The practice varies slightly whether how much is returned to the airline. In some countries, the information is there or is shared with the airline, and in some countries, it's not.
Thank you.
MR. GOGLIA: Dan, do you have a view?
MR. CAMPBELL: I'd be interested to know who the other potential claimants might be considered to be. I think as everybody understands, it is NTSB's view that cockpit voice recorders are owned by the companies that have installed the recorders, and that's our practice, is to return the original to the owner when we've completed our undertakings.
I guess I didn't understand from the premise who else might be thought to have an ownership right in that. So, it's kind of hard to actually speculate about what the balancing of claims might be.
The only one that I know that we own is TWA 800, and that's because the airline in that case is disclaiming any interest in its wreckage.
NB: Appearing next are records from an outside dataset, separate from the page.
-- ==== Sys2Proof/Safety.lean ====
section
/-! DEFINITION. The terms in which claims about the machine are stated, written from the spec's tables and in its numbers:
the codes of the operand fields, the byte of F made of four flags, which bytes of the array a CPU write reaches, and the
invariant that every step keeps. -/

namespace Sys2Proof

/-! ## The codes of the operand fields (R153–R157, R161, R163, R164) -/

/-- `r8[c]` (R153). -/
def Reg8.code : Reg8 → Nat
  | .b => 0
  | .c => 1
  | .d => 2
  | .e => 3
  | .h => 4
  | .l => 5
  | .a => 7

/-- `r8[c]`, where code 6 is the byte at HL (R153). -/
def Operand8.code : Operand8 → Nat
  | .reg r => r.code
  | .atHl => 6

/-- `r16[p]` (R154). -/
def Reg16.code : Reg16 → Nat
  | .bc => 0
  | .de => 1
  | .hl => 2
  | .sp => 3

/-- `r16stk[p]` (R155). -/
def StackReg.code : StackReg → Nat
  | .bc => 0
  | .de => 1
  | .hl => 2
  | .af => 3

/-- `cc[c]` (R157). -/
def Cond.code : Cond → Nat
  | .nz => 0
  | .z => 1
  | .nc => 2
  | .c => 3

/-- The field `y` of the ALU operations (R161). -/
def AluOp.code : AluOp → Nat
  | .add => 0
  | .adc => 1
  | .sub => 2
  | .sbc => 3
  | .and => 4
  | .xor => 5
  | .or => 6
  | .cp => 7

/-- The field `y` of the CB shifts and rotates (R163, R324). -/
def ShiftOp.code : ShiftOp → Nat
  | .rlc => 0
  | .rrc => 1
  | .rl => 2
  | .rr => 3
  | .sla => 4
  | .sra => 5
  | .swap => 6
  | .srl => 7

/-- The byte of an unused opcode (R164). -/
def UnusedOpcode.byte : UnusedOpcode → Byte
  | .d3 => 0xD3
  | .db => 0xDB
  | .dd => 0xDD
  | .e3 => 0xE3
  | .e4 => 0xE4
  | .eb => 0xEB
  | .ec => 0xEC
  | .ed => 0xED
  | .f4 => 0xF4
  | .fc => 0xFC
  | .fd => 0xFD

/-- The byte of a number below 256. -/
def byteOf (n : Nat) : Byte := BitVec.ofNat 8 n

/-- Those bytes, with any bytes after them, are decoded as `i`, and exactly they are consumed. -/
def EncodedBy (bytes : List Byte) (i : Instr) : Prop := ∀ rest, decode (bytes ++ rest) = .ok (i, rest)

namespace Machine

/-! ## Flags (R33), and results in numbers (R9) -/

/-- The byte of F with bits 7, 6, 5, 4 as given and the low nibble 0 (R32, R33). -/
def flagByte (z n h c : Bool) : Byte :=
  BitVec.ofNat 8 (128 * z.toNat + 64 * n.toNat + 32 * h.toNat + 16 * c.toNat)

/-- `Z`. -/
def State.zeroFlag (s : State) : Bool := s.f.getLsbD 7
/-- `N`. -/
def State.subtractFlag (s : State) : Bool := s.f.getLsbD 6
/-- `Hf`. -/
def State.halfFlag (s : State) : Bool := s.f.getLsbD 5
/-- `Cy`. -/
def State.carryFlag (s : State) : Bool := s.f.getLsbD 4

/-- The table of R360: when a branch on `cc` is taken. -/
def State.taken (s : State) (cc : Cond) : Bool :=
  match cc with
  | .nz => s.zeroFlag == false
  | .z => s.zeroFlag == true
  | .nc => s.carryFlag == false
  | .c => s.carryFlag == true

/-- `add_a(v, cin)` in numbers (R260): the sum modulo 256, and the byte of F. -/
def sumOf (a v : Byte) (cin : Bool) : Byte × Byte :=
  let s := a.toNat + v.toNat + cin.toNat
  (byteOf (s % 256),
    flagByte (decide (s % 256 = 0)) false (decide (a.toNat % 16 + v.toNat % 16 + cin.toNat > 15)) (decide (s > 255)))

/-- `sub_a(v, cin, _)` in numbers (R261): the difference modulo 256, and the byte of F. -/
def differenceOf (a v : Byte) (cin : Bool) : Byte × Byte :=
  let d := (a.toNat + 512 - v.toNat - cin.toNat) % 256
  (byteOf d,
    flagByte (decide (d = 0)) true (decide (a.toNat % 16 < v.toNat % 16 + cin.toNat))
      (decide (a.toNat < v.toNat + cin.toNat)))

/-- The table of R324 in numbers: the result and the carry out of a CB shift or rotate. -/
def shiftTable (op : ShiftOp) (v : Byte) (cin : Bool) : Nat × Bool :=
  let n := v.toNat
  let low := n % 2
  let high := n / 128
  match op with
  | .rlc => (n * 2 % 256 + high, v.getLsbD 7)
  | .rrc => (n / 2 + 128 * low, v.getLsbD 0)
  | .rl => (n * 2 % 256 + cin.toNat, v.getLsbD 7)
  | .rr => (n / 2 + 128 * cin.toNat, v.getLsbD 0)
  | .sla => (n * 2 % 256, v.getLsbD 7)
  | .sra => (n / 2 + 128 * high, v.getLsbD 0)
  | .swap => (n % 16 * 16 + n / 16, false)
  | .srl => (n / 2, v.getLsbD 0)

/-! ## What a CPU write reaches (R103) -/

/-- Whether a CPU write of address `a` can change the byte of the array at `b`: nothing if it is dropped, the mirror of
an echo address, STAT beside LYC, OAM beside the DMA register, otherwise the byte itself. -/
def State.writeReaches (s : State) (a b : Word) : Bool :=
  if s.blocked a then false
  else if a = 0xFF46 then b == 0xFF46 || (0xFE00#16 ≤ b && b ≤ 0xFE9F#16)
  else if a = 0xFF45 then b == 0xFF45 || b == 0xFF41
  else if 0xE000#16 ≤ a && a ≤ 0xFDFF#16 then b == a - 0x2000
  else if 0xFEA0#16 ≤ a && a ≤ 0xFEFF#16 then false
  else if a ≤ 0x7FFF#16 then false
  else b == a

/-- Whether an address is that of NR11, NR21, NR31 or NR41 (R111). -/
def isLengthRegister (a : Word) : Bool := a == 0xFF11 || a == 0xFF16 || a == 0xFF1B || a == 0xFF20

/-- The parts a CPU write can touch are in `t` as in `u`. -/
def State.SameBus (t u : State) : Prop :=
  t.mem = u.mem ∧ t.dmaSource = u.dmaSource ∧ t.dmaCountdown = u.dmaCountdown ∧ t.lengthTimer = u.lengthTimer

/-- The registers and everything else are in `t` as in `r`, but for the parts a CPU write can touch: the array, the DMA
registers, the length timers. -/
def State.SameButBus (r t : State) : Prop :=
  t = { r with mem := t.mem, dmaSource := t.dmaSource, dmaCountdown := t.dmaCountdown, lengthTimer := t.lengthTimer }

/-- `t` is what one CPU write of `v` at `a` in `s` makes of the bus, and everything else is as in `r`. The bytes that the
write does not reach, the DMA registers (unless `a` is 0xFF46) and the length timers (unless `a` is NR11, NR21, NR31 or
NR41) are those of `s`. -/
structure State.WroteOnly (s : State) (a : Word) (v : Byte) (r t : State) : Prop where
  written : t.SameBus (s.memWrite a v)
  rest : r.SameButBus t
  bytes : ∀ b, s.writeReaches a b = false → t.rawRead b = s.rawRead b
  dma : a ≠ 0xFF46 → t.dmaSource = s.dmaSource ∧ t.dmaCountdown = s.dmaCountdown
  lengths : isLengthRegister a = false → t.lengthTimer = s.lengthTimer

/-- `t` is what two CPU writes in `s`, of `v` at `a` and then of `w` at `b`, make of the bus, and everything else is as in
`r`. What neither write reaches is that of `s`. -/
structure State.WroteBoth (s : State) (a : Word) (v : Byte) (b : Word) (w : Byte) (r t : State) : Prop where
  written : t.SameBus ((s.memWrite a v).memWrite b w)
  rest : r.SameButBus t
  bytes : ∀ x, s.writeReaches a x = false → (s.memWrite a v).writeReaches b x = false → t.rawRead x = s.rawRead x
  dma : a ≠ 0xFF46 → b ≠ 0xFF46 → t.dmaSource = s.dmaSource ∧ t.dmaCountdown = s.dmaCountdown
  lengths : isLengthRegister a = false → isLengthRegister b = false → t.lengthTimer = s.lengthTimer

/-- An address of plain memory for the CPU, in both directions: no case of R102 or R103 is its own (R115). -/
def isPlain (a : Word) : Bool :=
  (0x8000#16 ≤ a && a ≤ 0xDFFF#16) || (0xFE00#16 ≤ a && a ≤ 0xFE9F#16) ||
    (0xFF01#16 ≤ a && a != 0xFF04 && a != 0xFF41 && a != 0xFF45 && a != 0xFF46 && !isLengthRegister a)

/-- The CPU's access to an address is blocked by an OAM DMA transfer (R104): one is in progress, and the address lies in
its source range or in OAM. -/
def State.contended (s : State) (a : Word) : Prop :=
  0 < s.dmaCountdown ∧
    ((s.dmaSource.toNat * 256 ≤ a.toNat ∧ a.toNat ≤ s.dmaSource.toNat * 256 + 0x9F) ∨
      (0xFE00 ≤ a.toNat ∧ a.toNat ≤ 0xFE9F))

/-- Interrupt source `i` is enabled in IE and pending in IF (R456). -/
def State.requested (s : State) (i : Nat) : Prop :=
  (s.rawRead 0xFFFF).getLsbD i = true ∧ (s.rawRead 0xFF0F).getLsbD i = true

/-! ## The picture -/

/-- The mode that a position in the frame has, by its number (R492, R495). -/
def modeNumber (frameSync : Nat) : Nat :=
  let ly := frameSync / 456 % 154
  let line := frameSync % 456
  if 144 ≤ ly then 1 else if line < 80 then 2 else if line < 252 then 3 else 0

/-- Cell `(x, y)` of a frame. -/
def Frame.cell (frame : Frame) (x y : Nat) : Shade := (frame.getD y []).getD x 0

/-- The byte of the array at an address given as a number. -/
def State.byteAt (s : State) (a : Nat) : Byte := s.rawRead (BitVec.ofNat 16 a)

/-- Whether pixel `(x, ly)` comes from the window (R504, R512). -/
def State.fromWindow (s : State) (ly x : Nat) : Prop :=
  (s.config.bgEnableGates = true → (s.byteAt 0xFF40).getLsbD 0 = true) ∧ (s.byteAt 0xFF40).getLsbD 5 = true ∧
    (s.byteAt 0xFF4A).toNat ≤ ly ∧ ((s.byteAt 0xFF4B).toNat : Int) - 7 ≤ x

/-- `TilePixel` in numbers (R507–R509): the colour index of a map's row and column. -/
def State.tileColour (s : State) (map row col : Nat) (unsignedMode : Bool) : Nat :=
  let idx := (s.byteAt (map + row / 8 * 32 + col / 8)).toNat
  let tile := if unsignedMode then 0x8000 + idx * 16 else 0x8800 + (idx + 128) % 256 * 16
  let a := tile + 2 * (row % 8)
  ((s.byteAt a).getLsbD (7 - col % 8)).toNat + 2 * ((s.byteAt (a + 1)).getLsbD (7 - col % 8)).toNat

/-- An entry of OAM is on line `ly` for objects of height `h` (R516). -/
def State.onLine (s : State) (ly h n : Nat) : Prop :=
  (s.byteAt (0xFE00 + 4 * n)).toNat ≤ ly + 16 ∧ ly + 16 < (s.byteAt (0xFE00 + 4 * n)).toNat + h

/-- The X byte of an entry of OAM (R514). -/
def State.objX (s : State) (n : Nat) : Nat := (s.byteAt (0xFE01 + 4 * n)).toNat

/-! ## The invariant -/

/-- 144 lines of 160 cells (R49, R50). -/
def Frame.wf (frame : Frame) : Bool := frame.length == 144 && frame.all (fun line => line.length == 160)

/-- What holds of every state a step leads to. -/
structure State.Inv (s : State) : Prop where
  /-- Memory is in its canonical form. -/
  mem : Memory.wf s.mem = true
  /-- So is the parameter `InitMem`. -/
  initMem : Memory.wf s.config.initMem = true
  /-- "F's low nibble is always zero" (R32). -/
  f : s.f &&& 0x0F = 0
  /-- `frameSync` is one of 0, 4, 8, …, 70220 (R47, R501). -/
  frameSync : s.frameSync < 70224 ∧ s.frameSync % 4 = 0
  /-- `master` moves in quanta of 4 (R42, R426). -/
  master : s.master % 4 = 0
  /-- The DMA countdown is one of 0, 4, …, 640 (R45, R118). -/
  dma : 0 ≤ s.dmaCountdown ∧ s.dmaCountdown ≤ 640 ∧ s.dmaCountdown % 4 = 0
  bgIndex : Frame.wf s.bgIndex = true
  back : Frame.wf s.back = true
  front : Frame.wf s.front = true
  /-- A report is recorded exactly in PANIC (R43, R451). -/
  panic : s.run = .panic ↔ s.panicInfo.isSome
  /-- Opposing directions are never reported pressed (R51, R428). -/
  joypad : dpadValid s.joyDpad = true

end Machine

end Sys2Proof
end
I always like to point that out publicly when I have the opportunity.
MR. GOGLIA: Okay. We'll do one final question, and this one's for Larry. What evidence do you have that the voice recordings would not be an economic benefit to the railroad operators?
MR. MANN: An economic benefit? I have no knowledge about the economic benefit at all.
MR. GOGLIA: Okay. It has come to the appropriate time for us to adjourn this session.
I'd like to thank you all for sitting through it, thank our panelists for participating, and we'll see you tomorrow.